Both represent "no value", but with different intent.
undefined — JavaScript's default: an unassigned variable, a missing argument, or a missing property.
null — an intentional, explicit "empty" value that you assign yourself.
Comparison — null == undefined is true, but null === undefined is false (different types).
Remember: typeof undefined is "undefined", but typeof null is "object" — a famous language bug.
// undefined — automatic, uninitialized
let x;
console.log(x); // undefined
console.log(typeof x); // 'undefined'
function foo(a, b) {
console.log(a, b); // 1, undefined (b not passed)
}
foo(1);
const obj = { name: 'John' };
console.log(obj.age); // undefined (property missing)
// null — intentional absence
let user = null; // Explicitly set to no value
console.log(typeof user); // 'object' (bug!)
// Comparison
console.log(null == undefined); // true (loose equality)
console.log(null === undefined); // false (different types)
console.log(null == 0); // false
console.log(undefined == 0); // false
console.log(null == ''); // false
// Practical: check for both
function isNullish(value) {
return value == null; // Catches both null and undefined
}
// Or: value ?? 'default' (nullish coalescing)

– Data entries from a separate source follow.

-- ==== Sys2Proof/Machine/Step.lean ====
section
/-! DEFINITION. One step: the command at the front of the queue, and on an empty queue the timer that is due or
one microsecond of time. -/

namespace Sys2Proof.Machine

/-- The queue without its front. -/
def State.withPending (s : State) (rest : List Instr) : State := { s with pending := rest }

/-- One step. On an empty queue the part takes the expiry that is due, or one microsecond passes (DESIGN CHOICE,
log 1). -/
def step (s : State) : Host.Outcome State Fault Refusal :=
  match s.pending with
  | c :: rest => exec c (s.withPending rest)
  | [] =>
    match s.nextDue with
    | some c => exec c s
    | none => .next (s.elapse 1)

/-- The state with the command a word spells at the front of its queue; no word spells one (Decode.lean). -/
def State.withFetchWord (s : State) (nbits w : Nat) : State :=
  match decodeTableWord nbits w with
  | some c => s.withPending (c :: s.pending)
  | none => s

end Sys2Proof.Machine
end

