/-! ### modLink -/

@[simp] theorem State.modLink_now (l : Link) (f : LinkRec → LinkRec) : (s.modLink l f).now = s.now := by cases l <;> rfl
@[simp] theorem State.modLink_mains (l : Link) (f : LinkRec → LinkRec) : (s.modLink l f).mains = s.mains := by cases l <;> rfl
@[simp] theorem State.modLink_coils (l : Link) (f : LinkRec → LinkRec) : (s.modLink l f).coils = s.coils := by cases l <;> rfl
@[simp] theorem State.modLink_pans (l : Link) (f : LinkRec → LinkRec) : (s.modLink l f).pans = s.pans := by cases l <;> rfl
@[simp] theorem State.modLink_recalls (l : Link) (f : LinkRec → LinkRec) : (s.modLink l f).recalls = s.recalls := by cases l <;> rfl
@[simp] theorem State.modLink_levels (l : Link) (f : LinkRec → LinkRec) : (s.modLink l f).levels = s.levels := by cases l <;> rfl
@[simp] theorem State.modLink_route (l : Link) (f : LinkRec → LinkRec) : (s.modLink l f).route = s.route := by cases l <;> rfl
@[simp] theorem State.modLink_boardA (l : Link) (f : LinkRec → LinkRec) : (s.modLink l f).boardA = s.boardA := by cases l <;> rfl
@[simp] theorem State.modLink_boardB (l : Link) (f : LinkRec → LinkRec) : (s.modLink l f).boardB = s.boardB := by cases l <;> rfl
@[simp] theorem State.modLink_gens (l : Link) (f : LinkRec → LinkRec) : (s.modLink l f).gens = s.gens := by cases l <;> rfl
@[simp] theorem State.modLink_alloc (l : Link) (f : LinkRec → LinkRec) : (s.modLink l f).alloc = s.alloc := by cases l <;> rfl
@[simp] theorem State.modLink_ctl (l : Link) (f : LinkRec → LinkRec) : (s.modLink l f).ctl = s.ctl := by cases l <;> rfl
@[simp] theorem State.modLink_resetting (l : Link) (f : LinkRec → LinkRec) : (s.modLink l f).resetting = s.resetting := by cases l <;> rfl
@[simp] theorem State.modLink_softReset (l : Link) (f : LinkRec → LinkRec) : (s.modLink l f).softReset = s.softReset := by cases l <;> rfl
@[simp] theorem State.modLink_survey (l : Link) (f : LinkRec → LinkRec) : (s.modLink l f).survey = s.survey := by cases l <;> rfl
@[simp] theorem State.modLink_store (l : Link) (f : LinkRec → LinkRec) : (s.modLink l f).store = s.store := by cases l <;> rfl
@[simp] theorem State.modLink_out (l : Link) (f : LinkRec → LinkRec) : (s.modLink l f).out = s.out := by cases l <;> rfl
@[simp] theorem State.modLink_choices (l : Link) (f : LinkRec → LinkRec) : (s.modLink l f).choices = s.choices := by cases l <;> rfl
@[simp] theorem State.modLink_pending (l : Link) (f : LinkRec → LinkRec) : (s.modLink l f).pending = s.pending := by cases l <;> rfl

/-! ### emit -/

@[simp] theorem State.emit_now (o : Output) : (s.emit o).now = s.now := rfl
@[simp] theorem State.emit_mains (o : Output) : (s.emit o).mains = s.mains := rfl
@[simp] theorem State.emit_coils (o : Output) : (s.emit o).coils = s.coils := rfl
@[simp] theorem State.emit_pans (o : Output) : (s.emit o).pans = s.pans := rfl
@[simp] theorem State.emit_recalls (o : Output) : (s.emit o).recalls = s.recalls := rfl
@[simp] theorem State.emit_levels (o : Output) : (s.emit o).levels = s.levels := rfl
@[simp] theorem State.emit_route (o : Output) : (s.emit o).route = s.route := rfl
@[simp] theorem State.emit_boardA (o : Output) : (s.emit o).boardA = s.boardA := rfl
@[simp] theorem State.emit_boardB (o : Output) : (s.emit o).boardB = s.boardB := rfl
@[simp] theorem State.emit_gens (o : Output) : (s.emit o).gens = s.gens := rfl
@[simp] theorem State.emit_alloc (o : Output) : (s.emit o).alloc = s.alloc := rfl
@[simp] theorem State.emit_ctl (o : Output) : (s.emit o).ctl = s.ctl := rfl
@[simp] theorem State.emit_resetting (o : Output) : (s.emit o).resetting = s.resetting := rfl
@[simp] theorem State.emit_softReset (o : Output) : (s.emit o).softReset = s.softReset := rfl
@[simp] theorem State.emit_survey (o : Output) : (s.emit o).survey = s.survey := rfl
@[simp] theorem State.emit_links (o : Output) : (s.emit o).links = s.links := rfl
@[simp] theorem State.emit_store (o : Output) : (s.emit o).store = s.store := rfl
@[simp] theorem State.emit_choices (o : Output) : (s.emit o).choices = s.choices := rfl
@[simp] theorem State.emit_pending (o : Output) : (s.emit o).pending = s.pending := rfl

/-! ### elapse -/

@[simp] theorem State.elapse_mains (dt : Nat) : (s.elapse dt).mains = s.mains := rfl
@[simp] theorem State.elapse_coils (dt : Nat) : (s.elapse dt).coils = s.coils := rfl
@[simp] theorem State.elapse_recalls (dt : Nat) : (s.elapse dt).recalls = s.recalls := rfl
@[simp] theorem State.elapse_levels (dt : Nat) : (s.elapse dt).levels = s.levels := rfl
@[simp] theorem State.elapse_route (dt : Nat) : (s.elapse dt).route = s.route := rfl
@[simp] theorem State.elapse_boardA (dt : Nat) : (s.elapse dt).boardA = s.boardA := rfl
@[simp] theorem State.elapse_boardB (dt : Nat) : (s.elapse dt).boardB = s.boardB := rfl
@[simp] theorem State.elapse_gens (dt : Nat) : (s.elapse dt).gens = s.gens := rfl
@[simp] theorem State.elapse_alloc (dt : Nat) : (s.elapse dt).alloc = s.alloc := rfl
@[simp] theorem State.elapse_ctl (dt : Nat) : (s.elapse dt).ctl = s.ctl := rfl
@[simp] theorem State.elapse_resetting (dt : Nat) : (s.elapse dt).resetting = s.resetting := rfl
@[simp] theorem State.elapse_softReset (dt : Nat) : (s.elapse dt).softReset = s.softReset := rfl
@[simp] theorem State.elapse_survey (dt : Nat) : (s.elapse dt).survey = s.survey := rfl
@[simp] theorem State.elapse_links (dt : Nat) : (s.elapse dt).links = s.links := rfl
@[simp] theorem State.elapse_store (dt : Nat) : (s.elapse dt).store = s.store := rfl
@[simp] theorem State.elapse_out (dt : Nat) : (s.elapse dt).out = s.out := rfl
@[simp] theorem State.elapse_choices (dt : Nat) : (s.elapse dt).choices = s.choices := rfl
@[simp] theorem State.elapse_pending (dt : Nat) : (s.elapse dt).pending = s.pending := rfl

/-! ### elapseTo -/

@[simp] theorem State.elapseTo_mains (t : Nat) : (s.elapseTo t).mains = s.mains := rfl
@[simp] theorem State.elapseTo_coils (t : Nat) : (s.elapseTo t).coils = s.coils := rfl
@[simp] theorem State.elapseTo_recalls (t : Nat) : (s.elapseTo t).recalls = s.recalls := rfl
@[simp] theorem State.elapseTo_levels (t : Nat) : (s.elapseTo t).levels = s.levels := rfl
@[simp] theorem State.elapseTo_route (t : Nat) : (s.elapseTo t).route = s.route := rfl
@[simp] theorem State.elapseTo_boardA (t : Nat) : (s.elapseTo t).boardA = s.boardA := rfl
@[simp] theorem State.elapseTo_boardB (t : Nat) : (s.elapseTo t).boardB = s.boardB := rfl
@[simp] theorem State.elapseTo_gens (t : Nat) : (s.elapseTo t).gens = s.gens := rfl
@[simp] theorem State.elapseTo_alloc (t : Nat) : (s.elapseTo t).alloc = s.alloc := rfl
@[simp] theorem State.elapseTo_ctl (t : Nat) : (s.elapseTo t).ctl = s.ctl := rfl
@[simp] theorem State.elapseTo_resetting (t : Nat) : (s.elapseTo t).resetting = s.resetting := rfl
@[simp] theorem State.elapseTo_softReset (t : Nat) : (s.elapseTo t).softReset = s.softReset := rfl
@[simp] theorem State.elapseTo_survey (t : Nat) : (s.elapseTo t).survey = s.survey := rfl
@[simp] theorem State.elapseTo_links (t : Nat) : (s.elapseTo t).links = s.links := rfl
@[simp] theorem State.elapseTo_store (t : Nat) : (s.elapseTo t).store = s.store := rfl
@[simp] theorem State.elapseTo_out (t : Nat) : (s.elapseTo t).out = s.out := rfl
@[simp] theorem State.elapseTo_choices (t : Nat) : (s.elapseTo t).choices = s.choices := rfl
@[simp] theorem State.elapseTo_pending (t : Nat) : (s.elapseTo t).pending = s.pending := rfl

const name = user?.name ?? 'Anonymous';undefined is automatic (variable not initialized, parameter not passed, property missing). null is explicit (programmer sets it). typeof null = 'object' is a historical bug. == treats them as equal, === does not. The value == null shorthand catches both.
Optional chaining (?.) and nullish coalescing (??) are modern null/undefined handling.
undefined = automatic/uninitialized, null = intentional absence. Know typeof null = 'object' (bug).
The == null shorthand and ?. / ?? operators for null-safe access are practical modern tools.